Certaines approches tendent à considérer l'espace migratoire, non plus comme un espace bi-polaire structuré par des logiques de transferts et de rupture entre lieux de départ et d'arrivée, mais comme un espace réticulaire, c'est à dire une organisation spatiale de type multiscalaire que des déplacements structurent en réseaux de lieux et de liens. Le système de déplacement de la population tisse la trame d'un espace élargi à l'échelle de deux ou plusieurs localités, régions ou pays, où le lien entre pôles de départ et d'arrivée est maintenu. Ces perspectives reconnaissent ainsi l'existence d'un dispositif socio-spatial complexe, où il est important de ne pas dissocier les lieux de départs et les lieux d'installation ou de réinstallation. Dès lors, l'espace n'est plus traversé par des « migrations » mais plutôt par des mobilités circulatoires dont l'intensité, les rythmes, les fréquences peuvent prendre des formes multiples selon les configurations géographiques et conjoncturelles (Cortes, 1998). Ces systèmes de mobilité, fortement marqués par des déplacements successifs et alternants entre plusieurs lieux (allers et retours), sont à relier avec l'existence de pratiques multi-résidentielles, dont l'intensité échappe nécessairement aux méthodes traditionnelles de mesure de la migration.

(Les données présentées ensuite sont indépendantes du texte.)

-- ==== Sys2Proof/Laws/Blocks.lean ====
section
/-!
SUPPORT. What each accessor reads after each named update: the value written at its own key, and otherwise what it read before.
-/

namespace Sys2Proof.Machine

/-! ### The same block -/

@[simp] theorem State.reg_setReg_self (s : State) (a : Nat) (v : Word) : (s.setReg a v).reg a = v := Table.get_set_self _ _ _ _
@[simp] theorem State.reg_setReg_ne (s : State) {a b : Nat} (v : Word) (h : b ≠ a) : (s.setReg a v).reg b = s.reg b := Table.get_set_ne _ _ _ h
theorem State.reg_setReg (s : State) (a b : Nat) (v : Word) : (s.setReg a v).reg b = if b = a then v else s.reg b := Table.get_set _ _ _ _ _
@[simp] theorem State.chan_setChan_self (s : State) (k : Nat) (c : Chan) : (s.setChan k c).chan k = c := Table.get_set_self _ _ _ _
@[simp] theorem State.chan_setChan_ne (s : State) {k j : Nat} (c : Chan) (h : j ≠ k) : (s.setChan k c).chan j = s.chan j := Table.get_set_ne _ _ _ h
@[simp] theorem State.trip_setTrip_self (s : State) (k : Nat) (c : Trip) : (s.setTrip k c).trip k = c := Table.get_set_self _ _ _ _
@[simp] theorem State.trip_setTrip_ne (s : State) {k j : Nat} (c : Trip) (h : j ≠ k) : (s.setTrip k c).trip j = s.trip j := Table.get_set_ne _ _ _ h
@[simp] theorem State.mitten_setMitten_self (s : State) (k : Nat) (c : Mitten) : (s.setMitten k c).mitten k = c := Table.get_set_self _ _ _ _
@[simp] theorem State.mitten_setMitten_ne (s : State) {k j : Nat} (c : Mitten) (h : j ≠ k) : (s.setMitten k c).mitten j = s.mitten j := Table.get_set_ne _ _ _ h
@[simp] theorem State.pin_setPin_self (s : State) (k : Nat) (c : PinState) : (s.setPin k c).pin k = c := Table.get_set_self _ _ _ _
@[simp] theorem State.pin_setPin_ne (s : State) {k j : Nat} (c : PinState) (h : j ≠ k) : (s.setPin k c).pin j = s.pin j := Table.get_set_ne _ _ _ h
@[simp] theorem State.shaft_setShaft_self (s : State) (k : Nat) (c : Shaft) : (s.setShaft k c).shaft k = c := Table.get_set_self _ _ _ _
@[simp] theorem State.shaft_setShaft_ne (s : State) {k j : Nat} (c : Shaft) (h : j ≠ k) : (s.setShaft k c).shaft j = s.shaft j := Table.get_set_ne _ _ _ h
@[simp] theorem State.weir_setWeir_self (s : State) (k : Nat) (c : Weir) : (s.setWeir k c).weir k = c := Table.get_set_self _ _ _ _
@[simp] theorem State.weir_setWeir_ne (s : State) {k j : Nat} (c : Weir) (h : j ≠ k) : (s.setWeir k c).weir j = s.weir j := Table.get_set_ne _ _ _ h
@[simp] theorem State.engine_setEngine_self (s : State) (k : Nat) (c : Engine) : (s.setEngine k c).engine k = c := Table.get_set_self _ _ _ _
@[simp] theorem State.engine_setEngine_ne (s : State) {k j : Nat} (c : Engine) (h : j ≠ k) : (s.setEngine k c).engine j = s.engine j := Table.get_set_ne _ _ _ h
@[simp] theorem State.ring_setRing_self (s : State) (k : Nat) (c : RingState) : (s.setRing k c).ring k = c := Table.get_set_self _ _ _ _
@[simp] theorem State.ring_setRing_ne (s : State) {k j : Nat} (c : RingState) (h : j ≠ k) : (s.setRing k c).ring j = s.ring j := Table.get_set_ne _ _ _ h
@[simp] theorem State.iface_setIface_self (s : State) (k : Nat) (c : Iface) : (s.setIface k c).iface k = c := Table.get_set_self _ _ _ _
@[simp] theorem State.iface_setIface_ne (s : State) {k j : Nat} (c : Iface) (h : j ≠ k) : (s.setIface k c).iface j = s.iface j := Table.get_set_ne _ _ _ h
@[simp] theorem State.probe_setProbe_self (s : State) (k : Nat) (c : Probe) : (s.setProbe k c).probe k = c := Table.get_set_self _ _ _ _
@[simp] theorem State.probe_setProbe_ne (s : State) {k j : Nat} (c : Probe) (h : j ≠ k) : (s.setProbe k c).probe j = s.probe j := Table.get_set_ne _ _ _ h
@[simp] theorem State.pcmp_setPcmp_self (s : State) (k : Nat) (c : Pcmp) : (s.setPcmp k c).pcmp k = c := Table.get_set_self _ _ _ _
@[simp] theorem State.pcmp_setPcmp_ne (s : State) {k j : Nat} (c : Pcmp) (h : j ≠ k) : (s.setPcmp k c).pcmp j = s.pcmp j := Table.get_set_ne _ _ _ h
@[simp] theorem State.culvert_setCulvert_self (s : State) (k : Nat) (c : Culvert) : (s.setCulvert k c).culvert k = c := Table.get_set_self _ _ _ _
@[simp] theorem State.culvert_setCulvert_ne (s : State) {k j : Nat} (c : Culvert) (h : j ≠ k) : (s.setCulvert k c).culvert j = s.culvert j := Table.get_set_ne _ _ _ h
@[simp] theorem State.port_setPort_self (s : State) (k : Nat) (c : Port) : (s.setPort k c).port k = c := Table.get_set_self _ _ _ _
@[simp] theorem State.port_setPort_ne (s : State) {k j : Nat} (c : Port) (h : j ≠ k) : (s.setPort k c).port j = s.port j := Table.get_set_ne _ _ _ h
@[simp] theorem State.conv_setConv_self (s : State) (k : Nat) (c : Converter) : (s.setConv k c).conv k = c := Table.get_set_self _ _ _ _
@[simp] theorem State.conv_setConv_ne (s : State) {k j : Nat} (c : Converter) (h : j ≠ k) : (s.setConv k c).conv j = s.conv j := Table.get_set_ne _ _ _ h
@[simp] theorem State.accum_setAccum_self (s : State) (k : Nat) (c : Accum) : (s.setAccum k c).accum k = c := Table.get_set_self _ _ _ _
@[simp] theorem State.accum_setAccum_ne (s : State) {k j : Nat} (c : Accum) (h : j ≠ k) : (s.setAccum k c).accum j = s.accum j := Table.get_set_ne _ _ _ h
@[simp] theorem State.key_setKey_self (s : State) (k : Nat) (c : KeySlot) : (s.setKey k c).key k = c := Table.get_set_self _ _ _ _
@[simp] theorem State.key_setKey_ne (s : State) {k j : Nat} (c : KeySlot) (h : j ≠ k) : (s.setKey k c).key j = s.key j := Table.get_set_ne _ _ _ h
@[simp] theorem State.wear_setWear_self (s : State) (k : Nat) (c : (BitVec 48)) : (s.setWear k c).wear k = c := Table.get_set_self _ _ _ _
@[simp] theorem State.wear_setWear_ne (s : State) {k j : Nat} (c : (BitVec 48)) (h : j ≠ k) : (s.setWear k c).wear j = s.wear j := Table.get_set_ne _ _ _ h
@[simp] theorem State.thread_setThread_self (s : State) (n t : Nat) (c : Thread) : (s.setThread n t c).thread n t = c := Table.get_set_self _ _ _ _
@[simp] theorem State.thread_setThread_ne (s : State) {n t m u : Nat} (c : Thread) (h : m * 16 + u ≠ n * 16 + t) :
    (s.setThread n t c).thread m u = s.thread m u := Table.get_set_ne _ _ _ h

/-! ### setReg -/

section
variable (s : State) (a : Nat) (v : Word)

@[simp] theorem State.chan_setReg (x : Nat) : (s.setReg a v).chan x = s.chan x := rfl
@[simp] theorem State.trip_setReg (x : Nat) : (s.setReg a v).trip x = s.trip x := rfl
@[simp] theorem State.mitten_setReg (x : Nat) : (s.setReg a v).mitten x = s.mitten x := rfl
@[simp] theorem State.pin_setReg (x : Nat) : (s.setReg a v).pin x = s.pin x := rfl
@[simp] theorem State.shaft_setReg (x : Nat) : (s.setReg a v).shaft x = s.shaft x := rfl
@[simp] theorem State.weir_setReg (x : Nat) : (s.setReg a v).weir x = s.weir x := rfl
@[simp] theorem State.engine_setReg (x : Nat) : (s.setReg a v).engine x = s.engine x := rfl
@[simp] theorem State.ring_setReg (x : Nat) : (s.setReg a v).ring x = s.ring x := rfl
@[simp] theorem State.iface_setReg (x : Nat) : (s.setReg a v).iface x = s.iface x := rfl
@[simp] theorem State.probe_setReg (x : Nat) : (s.setReg a v).probe x = s.probe x := rfl
@[simp] theorem State.pcmp_setReg (x : Nat) : (s.setReg a v).pcmp x = s.pcmp x := rfl
@[simp] theorem State.culvert_setReg (x : Nat) : (s.setReg a v).culvert x = s.culvert x := rfl
@[simp] theorem State.port_setReg (x : Nat) : (s.setReg a v).port x = s.port x := rfl
@[simp] theorem State.thread_setReg (x y : Nat) : (s.setReg a v).thread x y = s.thread x y := rfl
@[simp] theorem State.conv_setReg (x : Nat) : (s.setReg a v).conv x = s.conv x := rfl
@[simp] theorem State.accum_setReg (x : Nat) : (s.setReg a v).accum x = s.accum x := rfl
@[simp] theorem State.key_setReg (x : Nat) : (s.setReg a v).key x = s.key x := rfl
@[simp] theorem State.wear_setReg (x : Nat) : (s.setReg a v).wear x = s.wear x := rfl
@[simp] theorem State.now_setReg : (s.setReg a v).now = s.now := rfl
@[simp] theorem State.reached_setReg (x : Tick) : (s.setReg a v).reached x = s.reached x := rfl
@[simp] theorem State.freeValue_setReg : (s.setReg a v).freeValue = s.freeValue := rfl
@[simp] theorem State.tclk_setReg : (s.setReg a v).tclk = s.tclk := rfl
@[simp] theorem State.resRead_setReg (x y : Nat) : (s.setReg a v).resRead x y = s.resRead x y := rfl
@[simp] theorem State.resPoisoned_setReg (x y : Nat) : (s.setReg a v).resPoisoned x y = s.resPoisoned x y := rfl

end

/-! ### setFld -/

section
variable (s : State) (a hi lo v : Nat)

@[simp] theorem State.chan_setFld (x : Nat) : (s.setFld a hi lo v).chan x = s.chan x := rfl
@[simp] theorem State.trip_setFld (x : Nat) : (s.setFld a hi lo v).trip x = s.trip x := rfl
@[simp] theorem State.mitten_setFld (x : Nat) : (s.setFld a hi lo v).mitten x = s.mitten x := rfl
@[simp] theorem State.pin_setFld (x : Nat) : (s.setFld a hi lo v).pin x = s.pin x := rfl
@[simp] theorem State.shaft_setFld (x : Nat) : (s.setFld a hi lo v).shaft x = s.shaft x := rfl
@[simp] theorem State.weir_setFld (x : Nat) : (s.setFld a hi lo v).weir x = s.weir x := rfl
@[simp] theorem State.engine_setFld (x : Nat) : (s.setFld a hi lo v).engine x = s.engine x := rfl
@[simp] theorem State.ring_setFld (x : Nat) : (s.setFld a hi lo v).ring x = s.ring x := rfl
@[simp] theorem State.iface_setFld (x : Nat) : (s.setFld a hi lo v).iface x = s.iface x := rfl
@[simp] theorem State.probe_setFld (x : Nat) : (s.setFld a hi lo v).probe x = s.probe x := rfl
@[simp] theorem State.pcmp_setFld (x : Nat) : (s.setFld a hi lo v).pcmp x = s.pcmp x := rfl
@[simp] theorem State.culvert_setFld (x : Nat) : (s.setFld a hi lo v).culvert x = s.culvert x := rfl
@[simp] theorem State.port_setFld (x : Nat) : (s.setFld a hi lo v).port x = s.port x := rfl
@[simp] theorem State.thread_setFld (x y : Nat) : (s.setFld a hi lo v).thread x y = s.thread x y := rfl
@[simp] theorem State.conv_setFld (x : Nat) : (s.setFld a hi lo v).conv x = s.conv x := rfl
@[simp] theorem State.accum_setFld (x : Nat) : (s.setFld a hi lo v).accum x = s.accum x := rfl
@[simp] theorem State.key_setFld (x : Nat) : (s.setFld a hi lo v).key x = s.key x := rfl
@[simp] theorem State.wear_setFld (x : Nat) : (s.setFld a hi lo v).wear x = s.wear x := rfl
@[simp] theorem State.now_setFld : (s.setFld a hi lo v).now = s.now := rfl
@[simp] theorem State.reached_setFld (x : Tick) : (s.setFld a hi lo v).reached x = s.reached x := rfl
@[simp] theorem State.freeValue_setFld : (s.setFld a hi lo v).freeValue = s.freeValue := rfl
@[simp] theorem State.tclk_setFld : (s.setFld a hi lo v).tclk = s.tclk := rfl
@[simp] theorem State.resRead_setFld (x y : Nat) : (s.setFld a hi lo v).resRead x y = s.resRead x y := rfl
@[simp] theorem State.resPoisoned_setFld (x y : Nat) : (s.setFld a hi lo v).resPoisoned x y = s.resPoisoned x y := rfl

end

/-! ### setBit -/

section
variable (s : State) (a i : Nat) (b : Bool)

@[simp] theorem State.chan_setBit (x : Nat) : (s.setBit a i b).chan x = s.chan x := rfl
@[simp] theorem State.trip_setBit (x : Nat) : (s.setBit a i b).trip x = s.trip x := rfl
@[simp] theorem State.mitten_setBit (x : Nat) : (s.setBit a i b).mitten x = s.mitten x := rfl
@[simp] theorem State.pin_setBit (x : Nat) : (s.setBit a i b).pin x = s.pin x := rfl
@[simp] theorem State.shaft_setBit (x : Nat) : (s.setBit a i b).shaft x = s.shaft x := rfl
@[simp] theorem State.weir_setBit (x : Nat) : (s.setBit a i b).weir x = s.weir x := rfl
@[simp] theorem State.engine_setBit (x : Nat) : (s.setBit a i b).engine x = s.engine x := rfl
@[simp] theorem State.ring_setBit (x : Nat) : (s.setBit a i b).ring x = s.ring x := rfl
@[simp] theorem State.iface_setBit (x : Nat) : (s.setBit a i b).iface x = s.iface x := rfl
@[simp] theorem State.probe_setBit (x : Nat) : (s.setBit a i b).probe x = s.probe x := rfl
@[simp] theorem State.pcmp_setBit (x : Nat) : (s.setBit a i b).pcmp x = s.pcmp x := rfl
@[simp] theorem State.culvert_setBit (x : Nat) : (s.setBit a i b).culvert x = s.culvert x := rfl
@[simp] theorem State.port_setBit (x : Nat) : (s.setBit a i b).port x = s.port x := rfl
@[simp] theorem State.thread_setBit (x y : Nat) : (s.setBit a i b).thread x y = s.thread x y := rfl
@[simp] theorem State.conv_setBit (x : Nat) : (s.setBit a i b).conv x = s.conv x := rfl
@[simp] theorem State.accum_setBit (x : Nat) : (s.setBit a i b).accum x = s.accum x := rfl
@[simp] theorem State.key_setBit (x : Nat) : (s.setBit a i b).key x = s.key x := rfl
@[simp] theorem State.wear_setBit (x : Nat) : (s.setBit a i b).wear x = s.wear x := rfl
@[simp] theorem State.now_setBit : (s.setBit a i b).now = s.now := rfl
@[simp] theorem State.reached_setBit (x : Tick) : (s.setBit a i b).reached x = s.reached x := rfl
@[simp] theorem State.freeValue_setBit : (s.setBit a i b).freeValue = s.freeValue := rfl
@[simp] theorem State.tclk_setBit : (s.setBit a i b).tclk = s.tclk := rfl
@[simp] theorem State.resRead_setBit (x y : Nat) : (s.setBit a i b).resRead x y = s.resRead x y := rfl
@[simp] theorem State.resPoisoned_setBit (x y : Nat) : (s.setBit a i b).resPoisoned x y = s.resPoisoned x y := rfl

end

/-! ### satCount -/

section
variable (s : State) (a : Nat)

@[simp] theorem State.chan_satCount (x : Nat) : (s.satCount a).chan x = s.chan x := rfl
@[simp] theorem State.trip_satCount (x : Nat) : (s.satCount a).trip x = s.trip x := rfl
@[simp] theorem State.mitten_satCount (x : Nat) : (s.satCount a).mitten x = s.mitten x := rfl
@[simp] theorem State.pin_satCount (x : Nat) : (s.satCount a).pin x = s.pin x := rfl
@[simp] theorem State.shaft_satCount (x : Nat) : (s.satCount a).shaft x = s.shaft x := rfl
@[simp] theorem State.weir_satCount (x : Nat) : (s.satCount a).weir x = s.weir x := rfl
@[simp] theorem State.engine_satCount (x : Nat) : (s.satCount a).engine x = s.engine x := rfl
@[simp] theorem State.ring_satCount (x : Nat) : (s.satCount a).ring x = s.ring x := rfl
@[simp] theorem State.iface_satCount (x : Nat) : (s.satCount a).iface x = s.iface x := rfl
@[simp] theorem State.probe_satCount (x : Nat) : (s.satCount a).probe x = s.probe x := rfl
@[simp] theorem State.pcmp_satCount (x : Nat) : (s.satCount a).pcmp x = s.pcmp x := rfl
@[simp] theorem State.culvert_satCount (x : Nat) : (s.satCount a).culvert x = s.culvert x := rfl
@[simp] theorem State.port_satCount (x : Nat) : (s.satCount a).port x = s.port x := rfl
@[simp] theorem State.thread_satCount (x y : Nat) : (s.satCount a).thread x y = s.thread x y := rfl
@[simp] theorem State.conv_satCount (x : Nat) : (s.satCount a).conv x = s.conv x := rfl
@[simp] theorem State.accum_satCount (x : Nat) : (s.satCount a).accum x = s.accum x := rfl
@[simp] theorem State.key_satCount (x : Nat) : (s.satCount a).key x = s.key x := rfl
@[simp] theorem State.wear_satCount (x : Nat) : (s.satCount a).wear x = s.wear x := rfl
@[simp] theorem State.now_satCount : (s.satCount a).now = s.now := rfl
@[simp] theorem State.reached_satCount (x : Tick) : (s.satCount a).reached x = s.reached x := rfl
@[simp] theorem State.freeValue_satCount : (s.satCount a).freeValue = s.freeValue := rfl
@[simp] theorem State.tclk_satCount : (s.satCount a).tclk = s.tclk := rfl
@[simp] theorem State.resRead_satCount (x y : Nat) : (s.satCount a).resRead x y = s.resRead x y := rfl
@[simp] theorem State.resPoisoned_satCount (x y : Nat) : (s.satCount a).resPoisoned x y = s.resPoisoned x y := rfl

Relativement peu nombreux sont en Bolivie les travaux qui rendent compte de ces formes de mobilités spatiales en milieu rural, dont les modalités restent complexes à analyser. Pourtant, dès les années 1980, certaines études mettaient déjà en évidence la notion de « ménages confédérés » à propos des foyers ruraux de Cochabamba qui, dans une logique familiale de dispersion et de diversification des activités, combinaient migrations internes et internationales (Anderson, 1981 ; Dandier et al. 1983). Dans cette même région, et à partir d'une comparaison entre migrations à l'étranger et migrations vers le Chaparé, nos travaux ont montré la permanence de ces logiques de circulation qui, même si elles prennent des configurations différenciées selon l'étage écologique, concernent tout autant les paysanneries traditionnelles d'altitude que celles, plus urbanisées et métissées, des fonds de vallées (Cortes, 1998,2000).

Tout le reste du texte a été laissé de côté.